Der Anthropologe Ahmet Yavuklu, welcher zu Deqs forscht, erklärt, dass Deqs eine Form der Anbetung sind. “Die Deq-Motive sind oft von Wesen, Designs und Mustern inspiriert, die in der Natur zu sehen sind – wie Sonne, Mond, Sterne und sogar Weizen. Sie alle haben wichtige und symbolische Bedeutungen.“ [2]

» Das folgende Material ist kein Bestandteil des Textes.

/-- 16_traversal R364, R365: `tw.nlt` reads its entries, checks each and replaces them; R376: `tw.run` is checked once, waits for its
block and a walk context, starts the walk of its lanes, and once every lane has stopped writes their status words and gives up the
engine's current; R373, R375: `tw.ret` outside an invocation of its kind does not stand, and else gives its lanes' decisions and ends
the invocation. -/
def Obligations.WalkForms : Prop := (∀ (w : NltW) (s : State) (c : Ctx) (t k : Nat) (x : Warp) (q : Team), WarpIssues s c (.twNlt w) t k x →
  s.team? t = some q →
    let i : Instr := .twNlt w
    let u := c.cur.unit
    let d := s.dieOf u
    let n := w.cnt.toNat + 1
    let va (j : Nat) : DWord := BitVec.ofNat 64 (opScal (s.envOf c i).a + 64 * j)
    let acc (j : Nat) : Except EngStop Leaf := s.engAcc u (s.seqOf u) (va j) 64 .read
    (opScal (s.envOf c i).a % 64 ≠ 0 → Traps i s c (oneTrap cALIGN (va 0))) ∧
    (opScal (s.envOf c i).a % 64 = 0 →
      (∀ j code v, j < n → acc j = .error (.fault code v) → (∀ h, h < j → ∀ a b, acc h ≠ .error (.fault a b)) → Traps i s c (oneTrap code v)) ∧
      ((∀ j, j < n → ∀ a b, acc j ≠ .error (.fault a b)) → (∃ j, j < n ∧ acc j = .error .wait) → Waits i s c .stall s) ∧
      ∀ f : Nat → Leaf, (∀ j, j < n → acc j = .ok (f j)) →
        let ent (j : Nat) : List DWord := (List.range 8).map fun h =>
          BitVec.ofNat 64 (ofBytes (s.dieBytes d (f j).key ((f j).at_ d + 8 * h) 8))
        let open_ : Prop := ∃ y ∈ s.seenAt d, s.onWay y.id = true ∧ ∃ j, j < n ∧ meets ((f j).at_ d) 64 y.addr y.bytes.length = true
        (open_ → Waits i s c .stall s) ∧
        (∀ j, ¬open_ → j < n → layValid (ent j) = false → (∀ h, h < j → layValid (ent h) = true) → Traps i s c (oneTrap cRANGE (va j))) ∧
        (¬open_ → (∀ j, j < n → layValid (ent j) = true) → ∃ m, Retires i s c ((s.dropCaches (s.coreOf u) (s.clusterOf u)).modTeam t fun y =>
          { y with nlt := m }) ∧ ∀ h, tget m h = if w.first.toNat ≤ h ∧ h < w.first.toNat + n then some (ent (h - w.first.toNat)) else tget q.nlt h))) ∧
  (∀ (w : TwRunW) (s : State) (c : Ctx) (t k : Nat) (x : Warp) (f : Frag), WarpIssues s c (.twRun w) t k x → s.frag? c.cur = some f →
    let i : Instr := .twRun w
    let u := c.cur.unit
    let e := s.envOf c i
    let a := blockAddr e
    let r := s.blockCheck t a w.st (!w.st)
    let em := if w.st then c.lm &&& opMap e.a else 0
    let root (l : Nat) : Nat := opLane e.a l
    let bad := (lanesOf em).filterMap fun l => (s.rootCheck t (root l)).map fun code => (l, code, BitVec.ofNat 64 (root l % 2 ^ 48))
    let asked := s.askedBlock t k c.fid
    (c.phase ≠ 1 → asked = none → (x.allot < 256 → Traps i s c (plainTrap cREGBOUND)) ∧
      (∀ code, 256 ≤ x.allot → r = .error code → Traps i s c (oneTrap code (BitVec.ofNat 64 a))) ∧
      (∀ b, 256 ≤ x.allot → r = .ok b → bad ≠ [] → Traps i s c (laneTrap bad em))) ∧
    (∀ b, c.phase ≠ 1 → asked = some b ∨ (asked = none ∧ 256 ≤ x.allot ∧ r = .ok b ∧ bad = []) →
      let s0 := s.askBlock t k c.fid b
      let go := s0.contextGo (s0.clusterOf u) ((t, k, c.fid), b)
      s0.askedBlock t k c.fid = some b ∧ (go = false → Waits i s c (.context b.1 b.2.1 b.2.2) s0) ∧
      (go = true → ((s.team? b.1).bind fun y => y.scratch[b.2.1]?).isSome = true → ∃ s1 y, Waits i s c .walk s1 ∧
        s1.frag? c.cur = some { f with phase := 1 } ∧ s1.warp? t k = some y ∧ s1.askedBlock t k c.fid = none ∧
        y.walks = x.walks ++ [⟨s.nextId, b.1, b.2.1, b.2.2, c.fid, c.lm, opScal e.b, x.regs.seq, [], [], [], []⟩] ∧
        (∀ l, l < 32 → s1.stackSP b l = if w.st then (if em.getLsbD l then 1 else 0) else s.stackSP b l) ∧
        (∀ l, em.getLsbD l = true → entOf (s1.spBytes b.1 b.2.1 (b.2.2 + hotAt l 0) 16) =
          mkEnt (root l % 2 ^ 48) (root l / 2 ^ 60 % 16) 0 false 0 0 0 0) ∧
        ∀ l, c.lm.getLsbD l = true → s1.blkGet b (0x44 + 16 * l) 4 = 0)) ∧
    (∀ z, c.phase = 1 → x.walks.find? (·.fid == c.fid) = some z → (z.done = false → Waits i s c .walk s) ∧
      (z.done = true → ((s.team? z.team).bind fun y => y.scratch[z.ci]?).isSome = true → ∃ s1 y, Retires i s c s1 ∧ s1.warp? t k = some y ∧
        (∀ r, r ∈ (s1.cluster (s.clusterOf u)).held ↔ r ∈ (s.cluster (s.clusterOf u)).held ∧ ¬(r.who = .tre ∧ r.tag = z.id)) ∧
        y.walks = x.walks.filter (·.id != z.id) ∧ ∀ l, c.lm.getLsbD l = true → tget (y.vr e.dst) l = some (tgetD z.stops l 0) ∧
          (z.lmap.getLsbD l = true → s1.blkGet z.block (0x48 + 16 * l) 4 = (tgetD z.stops l 0).toNat)))) ∧
  (∀ (w : TwRetW) (s : State) (c : Ctx) (t k : Nat) (x : Warp) (f : Frag), s.ctx? = some c → c.cur.unit = .warp t k → s.warp? t k = some x →
    s.frag? c.cur = some f →
    let bad : Prop := (∀ id, c.kind = .inv id → x.walk? id = none) ∨ ∃ id z, c.kind = .inv id ∧ x.walk? id = some z ∧
      (f.stk ≠ [] ∨ ∃ p ∈ z.invs, c.lm.getLsbD p.1 = true ∧ p.2.stage = 2 ∧ w.m ≠ (p.2.evt == .prune))
    bad → issueCheck s c (.twRet w) ≠ some cILLENC → Traps (.twRet w) s c (plainTrap cILLCTX)) ∧
  ∀ (w : TwRetW) (s : State) (c : Ctx) (t k : Nat) (x : Warp) (f : Frag), WarpIssues s c (.twRet w) t k x → s.frag? c.cur = some f →
    let i : Instr := .twRet w
    let e := s.envOf c i
    let em := c.lm &&& opMap e.a
    let a (l : Nat) : Nat := if w.ac = 1 then opScal e.a else opLane e.a l
    ∃ id z, c.kind = .inv id ∧ x.walk? id = some z ∧ f.stk = [] ∧ (∀ p ∈ z.invs, c.lm.getLsbD p.1 = true → p.2.stage = 2 → w.m = (p.2.evt == .prune)) ∧
      let mine (l : Nat) (v : LaneInv) : Prop := tget z.invs l = some v ∧ c.lm.getLsbD l = true ∧ v.stage = 2
      (w.strict = true → em ≠ c.lm → Traps i s c (plainTrap cOCCMISM)) ∧
      ((∀ h ∈ x.walks, h.id = id → h = z) → (z.invs.map (·.1)).Nodup → w.strict = false ∨ em = c.lm → ∃ (s' : State) (z' : Walk), exec i s = .next s' ∧
        Ended s (s.modWarp t k fun y => { y with walks := y.walks.map fun h => if h.id = id then z' else h }) s' c i ∧
        { z' with invs := z.invs, since := z.since } = z ∧
        (∀ l v, mine l v → ∃ v', tget z'.invs l = some v' ∧ { v' with stage := 2, dec := v.dec, w1 := v.w1 } = v ∧ v'.stage = 3 ∧
          v'.dec = (if v.evt = .prune then BitVec.ofNat 64 (if em.getLsbD l then a l else 2 ^ 64 - 1)
            else BitVec.ofNat 64 (if em.getLsbD l then a l % 2 else 0)) ∧
          v'.w1 = (match tget (x.vr 255) l with
            | none => v.w1
            | some r => if v.evt = .leave then v.w1 else BitVec.ofNat 64 (v.w1.toNat % 2 ^ 32 + 2 ^ 32 * r.toNat)) ∧
          tget z'.since l = some x.regs.seq) ∧
        ∀ l, (∀ v, ¬mine l v) → tget z'.invs l = tget z.invs l ∧ tget z'.since l = tget z.since l)

/-- 16_traversal R377, R379, R381: `tw.cut` is checked once, waits for its block and for its release, then cuts each lane into its
section or traps, and retires once what it has written is performed at package scope; there is nothing to cut where every unvisited
entry of that depth lies below a mark. `tw.resume` replaces the stacks of the block by those of its lanes' objects, as an acquire. -/
def Obligations.CutAndResume : Prop := (∀ (w : TwCutW) (s : State) (c : Ctx) (t k : Nat) (x : Warp) (f : Frag), WarpIssues s c (.twCut w) t k x →
  s.frag? c.cur = some f →
    let i : Instr := .twCut w
    let u := c.cur.unit
    let d := s.dieOf u
    let e := s.envOf c i
    let a := blockAddr e
    let o := opScal e.b
    let r := s.blockCheck t a false true
    let sec (l : Nat) : Nat := o + 16384 * l
    let asked := s.askedBlock t k c.fid
    (c.phase ≠ 4 → asked = none → (∀ code, r = .error code → Traps i s c (oneTrap code (BitVec.ofNat 64 a))) ∧
      ∀ b, r = .ok b → o % 16384 ≠ 0 → Traps i s c (oneTrap cALIGN (BitVec.ofNat 64 o))) ∧
    (c.phase = 4 → (f.snap.any s.onWay = true → Waits i s c .stall s) ∧ (f.snap.any s.onWay = false → Retires i s c (s.dropBlock t k c.fid))) ∧
    ∀ b, c.phase ≠ 4 → asked = some b ∨ (asked = none ∧ r = .ok b ∧ o % 16384 = 0) →
      let s0 := s.askBlock t k c.fid b
      let preds := s.predsAt d
      let cut (z : State) (l : Nat) := z.cutLane u b preds w.depth.toNat (sec l) l
      let go := s0.blockGo t k c.fid b.1 b.2.1 b.2.2
      let bad (l code : Nat) (v : DWord) : Prop := c.lm.getLsbD l = true ∧ cut s0 l = .error (.fault code v)
      (go = false → Waits i s c (.block b.1 b.2.1 b.2.2) s0) ∧
      (go = true → c.phase = 0 → s.quiet u x.regs.seq = false → Waits i s c .stall s0) ∧
      (go = true → c.phase = 0 → s.quiet u x.regs.seq = true → preds ≠ [] → Waits i s c .stall
        (s0.modFrag c.cur fun h => { h with phase := 1, snap := preds })) ∧
      (go = true → c.phase ≠ 0 → f.snap.any s.onWay = true → Waits i s c .stall s0) ∧
      (go = true → (c.phase = 0 ∧ s.quiet u x.regs.seq = true ∧ preds = []) ∨ (c.phase ≠ 0 ∧ f.snap.any s.onWay = false) →
        (∀ l code v, bad l code v → ∃ lanes, (∀ p, p ∈ lanes ↔ bad p.1 p.2.1 p.2.2) ∧
          exec i s = .next ((s0.dropBlock t k c.fid).trapNow c i (laneTrap lanes 0))) ∧
        ∀ (z : Nat → State) (h : Nat → Bool) (m : Nat), (∀ l code v, ¬bad l code v) → z 0 = s0 →
          (∀ n l, n < m → (lanesOf c.lm)[n]? = some l → cut (z n) l = .ok (z (n + 1), h l)) →
            (∀ l y, (lanesOf c.lm)[m]? = some l → cut (z m) l = .error y → Waits i s c .stall s0) ∧
            (m = (lanesOf c.lm).length →
              let got := laneMap fun l => c.lm.getLsbD l && h l
              let s1 := (z m).modWarp t k fun y => y.writeV e.dst 2 c.lm got (dKp (shape i)) fun l =>
                [BitVec.ofNat 32 (sec l), BitVec.ofNat 32 (sec l / 2 ^ 32)]
              let ids := (List.range (s1.nextId - s.nextId)).map (s.nextId + ·)
              (ids.any s1.onWay = true → Waits i s c .stall (s1.modFrag c.cur fun h => { h with phase := 4, snap := ids })) ∧
              (ids.any s1.onWay = false → Retires i s c (s1.dropBlock t k c.fid))))) ∧
  (∀ (d sec : Nat) (es : List SEnt), planCut d sec es = none ↔ ∀ (n : Nat) (e : SEnt), es[n]? = some e → SEnt.kind e = 0 → SEnt.depth e ≤ d →
    ∃ (j : Nat) (m : SEnt), n < j ∧ es[j]? = some m ∧ SEnt.kind m = 2) ∧
  (∀ (s : State) (u : UnitId) (b : Block) (preds : List Nat) (d sec l : Nat) (es : List SEnt), s.stackAll u b l = .ok es →
    (planCut d sec es = none → s.cutLane u b preds d sec l = .ok (s, false)) ∧
    (planCut d sec es ≠ none → s.lookupOpen none (s.dieOf u) (s.ownerOf u) (BitVec.ofNat 64 sec) = false →
      ∀ code, s.access none (s.dieOf u) (s.ownerOf u) (BitVec.ofNat 64 sec) .rw = .error code →
        s.cutLane u b preds d sec l = .error (.fault code (BitVec.ofNat 64 sec)))) ∧
  ∀ (w : TwResW) (s : State) (c : Ctx) (t k : Nat) (x : Warp), WarpIssues s c (.twResume w) t k x →
    let i : Instr := .twResume w
    let u := c.cur.unit
    let e := s.envOf c i
    let a := blockAddr e
    let r := s.blockCheck t a true false
    let em := c.lm &&& opMap e.a
    let asked := s.askedBlock t k c.fid
    let obj (l : Nat) := s.objEnts u (opLane e.a l)
    (∀ code, asked = none → r = .error code → Traps i s c (oneTrap code (BitVec.ofNat 64 a))) ∧
    ∀ b, asked = some b ∨ (asked = none ∧ r = .ok b) →
      let s0 := s.askBlock t k c.fid b
      let go := s0.blockGo t k c.fid b.1 b.2.1 b.2.2
      (go = false → Waits i s c (.block b.1 b.2.1 b.2.2) s0) ∧
      (∀ l code v, go = true → em.getLsbD l = true → obj l = .error (.fault code v) → ∃ lanes, (l, code, v) ∈ lanes ∧
        exec i s = .next ((s0.dropBlock t k c.fid).trapNow c i (laneTrap lanes em))) ∧
      (go = true → (∀ l, em.getLsbD l = true → obj l = .error .wait ∨ ∃ es, obj l = .ok es ∧ es.length ≤ 16) →
        (∃ l, em.getLsbD l = true ∧ obj l = .error .wait) → Waits i s c .stall s0) ∧
      (∀ es : Nat → List SEnt, go = true → (∀ l, em.getLsbD l = true → obj l = .ok (es l) ∧ (es l).length ≤ 16) →
        ((s.team? b.1).bind fun y => y.scratch[b.2.1]?).isSome = true → ∃ s1, Retires i s c s1 ∧ s1.askedBlock t k c.fid = none ∧
          (s1.cluster (s.clusterOf u)).gcache = [] ∧ (∀ q, s.coreOf u = some q → (s1.core q).l1 = []) ∧
          (∀ l, l < 32 → s1.stackSP b l = if em.getLsbD l then (es l).length else 0) ∧ s1.blkGet b 8 8 = 1 ∧
          ∀ l n v, em.getLsbD l = true → (es l)[n]? = some v → entOf (s1.spBytes b.1 b.2.1 (b.2.2 + hotAt l n) 16) = v)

Deqs überliefern viele Informationen über vergangene religiöse, mythologische, kulturelle und ästhetische Erkenntnisse und Ansichten, was besonders sichtbar wird an der Vielfalt der Symbole und Bedeutungen, die sie haben. Neben Symbolen von Himmelskörpern, gibt es auch Tiersymbole wie den Fisch, die Gazelle, den Skorpion oder Zugvögel. Auch botanische und biologische Symbole wie Baum, Blume und Zweige sind oftmals tätowiert. Ebenso finden sich geometrische Formen wie Kreise und Punkte wieder und Alltagsgegenstänge wie Knopf, Schere, Kamm und Schlüssel. Ein besonders interessantes Symbol, nämlich das des Spiegels, lässt auf mythologische Bezüge schließen. Der Folklorist Mümtaz Fırat, welcher jahrelang zu Deqs geforscht hat, schreibt in seinem Buch “Kaybolan İzler: Güneydoğu’da Geleneksel Dövme ya da Dek ve Dak“, dass das Spiegel-Symbol mit Weiblichkeit und den weiblichen hethitischen Göttinnen Ištuštaya und Papaya in Verbindung gebracht wurde. Der Spiegel gilt in der hethitischen Mythologie als die reinste Form des Verstehens und der Erkenntnis. Auch erwähnt Fırat, dass die verschiedenen Symbole sowohl ästhetische auch religiöse und kulturelle Funktionen innehatten. So galten beispielsweise die Tattoos als Schmuck und somit als Verschönerungsmerkmal oder sollten die religiösen Glaubenssätze der tätowierten Menschen markieren. Die Tätowierungen sind Hinweise für die Positionierung der Menschen in der Welt und mit ihrer Umwelt. Wie Yavuklu sagt, hängen Tätowierungen eng zusammen mit dem Selbstgefühl des Menschen und wie sich dieser auf andere Wesen – sowohl Menschen als auch Tiere – oder aber auch auf die Umwelt bezieht.[3] Deqs gewinnen heute wieder mehr an Bedeutung, denn immer mehr kurdische Menschen interessieren sich für sie und lassen sich die alten Deq-Symbole auf ihre Haut tätowieren. Zehra Doğan, eine bekannte junge kurdische Künstlerin beispielsweise, trägt ein Deq-Tattoo nach traditionellem Vorbild in ihrem Gesicht. Viele junge Deq-TrägerInnen, die oftmals in der Diaspora leben, beschreiben, dass sie diese uralte Praxis des Tätowierens weiterleben lassen möchten und dass es ihnen wichtig ist, in Verbindung zu bleiben mit  ihrer kurdischen Identität und diese, auch als ein politisches Statement, nach außen zu tragen.